An Ace Double from 1959, with both sides by Andre Norton (and both part of her "Solar Queen" series): Plague Ship, bound with Voodoo Planet - both under the pen-name of "Andrew North." The first book appeared in hardcover from Gnome Press in 1956; Voodoo Planet (a short novel) is original to this volume.

Plague Ship: cover by Ed Valigursky, 158 pages. Since I think the first-page blurb to be a little vague about the plot/set-up, I'm quoting from a review by my favorite reviewer:

...This, for my money, is the pure romance of strange places that Sam Moskowitz and others - including myself - have been lamenting as lost from present day SF. We open with Free Traders feeling their way into ticklish negotiations with a strange race, on a strange world, that you're made to feel is strange in every detail. Young Thorsen blunders into one success, which is almost offset by complete failure - then at the very moment when they seem to have their fortunes made, a mysterious illness strikes down member after member of the crew of the trader Solar Queen, until only the four junior members of the crew are left to bring her back to Earth. Mystery compound on mystery: why does that grand character, Sinbad the ship's cat, refuse to go near the hydroponics room? What is the meaning of the 'strange behavior of a hoobat?" What is the secret of the Big Burn? Recommended for teen-agers and for anyone else who doesn't demand social significance in his SF, and likes to be taken back those easy days when worlds were still strange to us all. [-P. Schuyler Miller, in Astounding October, 1956.]

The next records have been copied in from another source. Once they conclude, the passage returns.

theorem keeps_execRegisterWrite (p : Path) (off : Nat) (size : Nat) (val : Word) (s : State) :
    AnswerKeeps allButPending s (execRegisterWrite p off size val s) := by
  unfold execRegisterWrite
  refine AnswerKeeps.step (keeps_busWrite _ _ _ _ _ _) rfl ?_
  exact Keeps.refl _ _

theorem keeps_execFlData (p : Path) (val : Word) (s : State) :
    AnswerKeeps allButPending s (execFlData p val s) := by
  unfold execFlData
  refine AnswerKeeps.step (keeps_write _ _ _ _) rfl ?_
  exact Keeps.refl _ _

theorem keeps_execFwCmdConfirm (p : Path) (val : Word) (s : State) :
    AnswerKeeps allButPending s (execFwCmdConfirm p val s) := by
  unfold execFwCmdConfirm
  refine AnswerKeeps.step (keeps_write _ _ _ _) rfl ?_
  exact Keeps.refl _ _

theorem keeps_execFwSel (p : Path) (val : Word) (s : State) :
    AnswerKeeps allButPending s (execFwSel p val s) := by
  unfold execFwSel
  refine AnswerKeeps.step (keeps_write _ _ _ _) rfl ?_
  exact Keeps.refl _ _

theorem keeps_execFwCmdRevert (p : Path) (val : Word) (s : State) :
    AnswerKeeps allButPending s (execFwCmdRevert p val s) := by
  unfold execFwCmdRevert
  refine AnswerKeeps.step (keeps_write _ _ _ _) rfl ?_
  exact Keeps.refl _ _

theorem keeps_execPortCmdRecover (p : Path) (eng : Nat) (val : Word) (s : State) :
    AnswerKeeps allButPending s (execPortCmdRecover p eng val s) := by
  unfold execPortCmdRecover
  refine AnswerKeeps.step (keeps_write _ _ _ _) rfl ?_
  exact Keeps.refl _ _

theorem keeps_execBellGdis (p : Path) (val : Word) (s : State) :
    AnswerKeeps allButPending s (execBellGdis p val s) := by
  unfold execBellGdis
  refine AnswerKeeps.step (keeps_write _ _ _ _) rfl ?_
  exact Keeps.refl _ _

theorem keeps_execKmLockClaim (p : Path) (val : Word) (s : State) :
    AnswerKeeps allButPending s (execKmLockClaim p val s) := by
  unfold execKmLockClaim
  refine AnswerKeeps.step (keeps_write _ _ _ _) rfl ?_
  exact Keeps.refl _ _

theorem keeps_execGenUnlock (p : Path) (val : Word) (s : State) :
    AnswerKeeps allButPending s (execGenUnlock p val s) := by
  unfold execGenUnlock
  refine AnswerKeeps.step (keeps_write _ _ _ _) rfl ?_
  exact Keeps.refl _ _

theorem keeps_execForceCmdForce (p : Path) (val : Word) (s : State) :
    AnswerKeeps allButPending s (execForceCmdForce p val s) := by
  unfold execForceCmdForce
  refine AnswerKeeps.step (keeps_write _ _ _ _) rfl ?_
  exact Keeps.refl _ _

theorem keeps_execFwCmdActivate (p : Path) (val : Word) (s : State) :
    AnswerKeeps allButPending s (execFwCmdActivate p val s) := by
  unfold execFwCmdActivate
  refine AnswerKeeps.step (keeps_write _ _ _ _) rfl ?_
  exact Keeps.refl _ _

theorem keeps_execEpochCtlHold (p : Path) (val : Word) (s : State) :
    AnswerKeeps allButPending s (execEpochCtlHold p val s) := by
  unfold execEpochCtlHold
  refine AnswerKeeps.step (keeps_write _ _ _ _) rfl ?_
  exact Keeps.refl _ _

theorem keeps_execFwCmdRoll (p : Path) (val : Word) (s : State) :
    AnswerKeeps allButPending s (execFwCmdRoll p val s) := by
  unfold execFwCmdRoll
  refine AnswerKeeps.step (keeps_write _ _ _ _) rfl ?_
  exact Keeps.refl _ _

theorem keeps_execGenSwapCancel (p : Path) (val : Word) (s : State) :
    AnswerKeeps allButPending s (execGenSwapCancel p val s) := by
  unfold execGenSwapCancel
  refine AnswerKeeps.step (keeps_write _ _ _ _) rfl ?_
  exact Keeps.refl _ _

theorem keeps_execDbgCtlEnd (p : Path) (val : Word) (s : State) :
    AnswerKeeps allButPending s (execDbgCtlEnd p val s) := by
  unfold execDbgCtlEnd
  refine AnswerKeeps.step (keeps_write _ _ _ _) rfl ?_
  exact Keeps.refl _ _

theorem keeps_execEpochCtlRunStart (p : Path) (val : Word) (s : State) :
    AnswerKeeps allButPending s (execEpochCtlRunStart p val s) := by
  unfold execEpochCtlRunStart
  refine AnswerKeeps.step (keeps_write _ _ _ _) rfl ?_
  exact Keeps.refl _ _

theorem keeps_execScrivHashIn (p : Path) (val : Word) (s : State) :
    AnswerKeeps allButPending s (execScrivHashIn p val s) := by
  unfold execScrivHashIn
  refine AnswerKeeps.step (keeps_write _ _ _ _) rfl ?_
  exact Keeps.refl _ _

theorem keeps_execTxqDropHead (p : Path) (val : Word) (s : State) :
    AnswerKeeps allButPending s (execTxqDropHead p val s) := by
  unfold execTxqDropHead
  refine AnswerKeeps.step (keeps_write _ _ _ _) rfl ?_
  exact Keeps.refl _ _

theorem keeps_execRstCmdFull (p : Path) (val : Word) (s : State) :
    AnswerKeeps allButPending s (execRstCmdFull p val s) := by
  unfold execRstCmdFull
  refine AnswerKeeps.step (keeps_write _ _ _ _) rfl ?_
  exact Keeps.refl _ _

theorem keeps_execLockCmdAck (p : Path) (val : Word) (s : State) :
    AnswerKeeps allButPending s (execLockCmdAck p val s) := by
  unfold execLockCmdAck
  refine AnswerKeeps.step (keeps_write _ _ _ _) rfl ?_
  exact Keeps.refl _ _

theorem keeps_execAliasWrite (p : Path) (off : Nat) (size : Nat) (val : Word) (s : State) :
    AnswerKeeps allButPending s (execAliasWrite p off size val s) := by
  unfold execAliasWrite
  refine AnswerKeeps.step (keeps_busWrite _ _ _ _ _ _) rfl ?_
  exact Keeps.refl _ _

theorem keeps_execBellSrcEn (p : Path) (src : Nat) (val : Word) (s : State) :
    AnswerKeeps allButPending s (execBellSrcEn p src val s) := by
  unfold execBellSrcEn
  refine AnswerKeeps.step (keeps_write _ _ _ _) rfl ?_
  exact Keeps.refl _ _
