/-- Where no CELLAR command executes on any of the rings, none ends. -/
theorem endCellar_none {s : State} (h : ∀ r ∈ allRings, (s.ring r.1 r.2).running = none) (sub status detail : Nat) (result : Word) :
    s.endCellar sub status detail result = s := by
  unfold State.endCellar
  generalize allRings = l at h
  induction l with
  | nil => rfl
  | cons r l ih =>
    simp only [List.foldl_cons, h r List.mem_cons_self]
    exact ih (fun r' hr' => h r' (List.mem_cons_of_mem r hr'))

theorem strayExecuting_rings : strayExecuting.rings = [(300, strayExecuting.ring .a 300)] := by decide

theorem strayExecuting_idle : ∀ r ∈ allRings, (strayExecuting.ring r.1 r.2).running = none := by
  intro r hr
  have hk : 128 * r.1.idx + r.2 ≠ 300 := by
    simp only [allRings, List.mem_append, List.mem_map, List.mem_range] at hr
    obtain ⟨k, hk, rfl⟩ | ⟨k, hk, rfl⟩ := hr
    · simp only [Ep.idx]; omega
    · simp only [Ep.idx]; omega
  rw [State.ring, strayExecuting_rings]
  simp [Table.get, Table.find?, Ne.symm hk]

theorem strayStart_runs : (strayExecuting.ring .a 300).running.isSome = true := by decide

/-- Refutes O47: START of media that do not mount, from ring 300, goes on executing, for its end is looked for on rings 0 to 127. -/
theorem not_cellarStates : ¬ Obligations.CellarStates := by
  intro h
  obtain ⟨t, he, -, ⟨hrun, -⟩, -⟩ := (h.1.1 strayStart strayState (by decide) (by decide) (by decide)).2.1 noMedia 1 rfl (by decide)
    rfl rfl noMedia_mount
  rw [strayStart_exec, endCellar_none strayExecuting_idle] at he
  cases he
  have hsome := strayStart_runs
  rw [show strayExecuting.ring .a 300 = strayExecuting.ring strayStart.ep strayStart.ring from rfl, hrun] at hsome
  exact absurd hsome (by decide)

end Sys2Proof.Proofs.CellarCommands

/-! SUPPORT. Power moves, loss of power's warning, the flush and the temperature (R381, R384, R440 to R443, R487). -/

namespace Sys2Proof.Proofs.Power

open Sys2Proof.Machine Sys2Proof.Safety Sys2Proof.Laws Sys2Proof.Proofs.RegisterBehaviour Sys2Proof.Proofs.Captures
  Sys2Proof.Proofs.Rings Sys2Proof.Proofs.DebugSessions Sys2Proof.Proofs.Nand Sys2Proof.Proofs.Journal

/-! ## A TARGET -/

theorem regAt_sysPwrCtl : regAt Reg.sysPwrCtl = some ({ base := 786440, rwi := 3, live := 18446744073709551612, guarded := true }, 0) := by
  decide

theorem writeEffect_pwrCtl (u : State) (p : Path) (val : Word) (hold : Bool) :
    u.writeEffect { path := p, off := Reg.sysPwrCtl, op := .plain, val := val, flashOk := true } hold =
      u.writeTarget (u.fld Reg.sysPwrCtl 0 2) := by
  simp [State.writeEffect, State.sysEffect, Reg.sysPwrCtl, Reg.scrivRecSel, Reg.scrivHashIn, Reg.lockZeroize, Reg.lockCmd,
    Reg.lockKmLock, Reg.lockSlotSel]

/-- A TARGET other than the power state begins the move, where nothing holds it. -/
theorem writeTarget_moves {s : State} {n : Nat} (hp : s.sys.pwr < 2) (hm : s.sys.moving = none) (hb : s.sys.lcBusy = none)
    (hn : n ≠ s.sys.pwr) : s.writeTarget n = { s with sys := { s.sys with moving := some n } } := by
  simp [State.writeTarget, State.requestMove, Nat.not_le.mpr hp, hm, hb, hn]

(Bound with) Voodoo Planet: cover by Ed Emshwiller, 129 pages. 3rd in the "Solar Queen" series. Dane Thorsen finds himself embroiled in a battle of minds between the rational science of the spaceways and the hypnotic witchcraft of the mental wizard who ruled Xecho.
[more details - from a review by Miller, again]:
...The real hero is the ship's medic, Tau, who has made a study of magic on the many worlds where the Solar Queen has traded, and who is called upon to fight magic with magic on Khatka, a world colonized by African refugees. [-P. Schuyler Miller, in Astounding October, 1959.]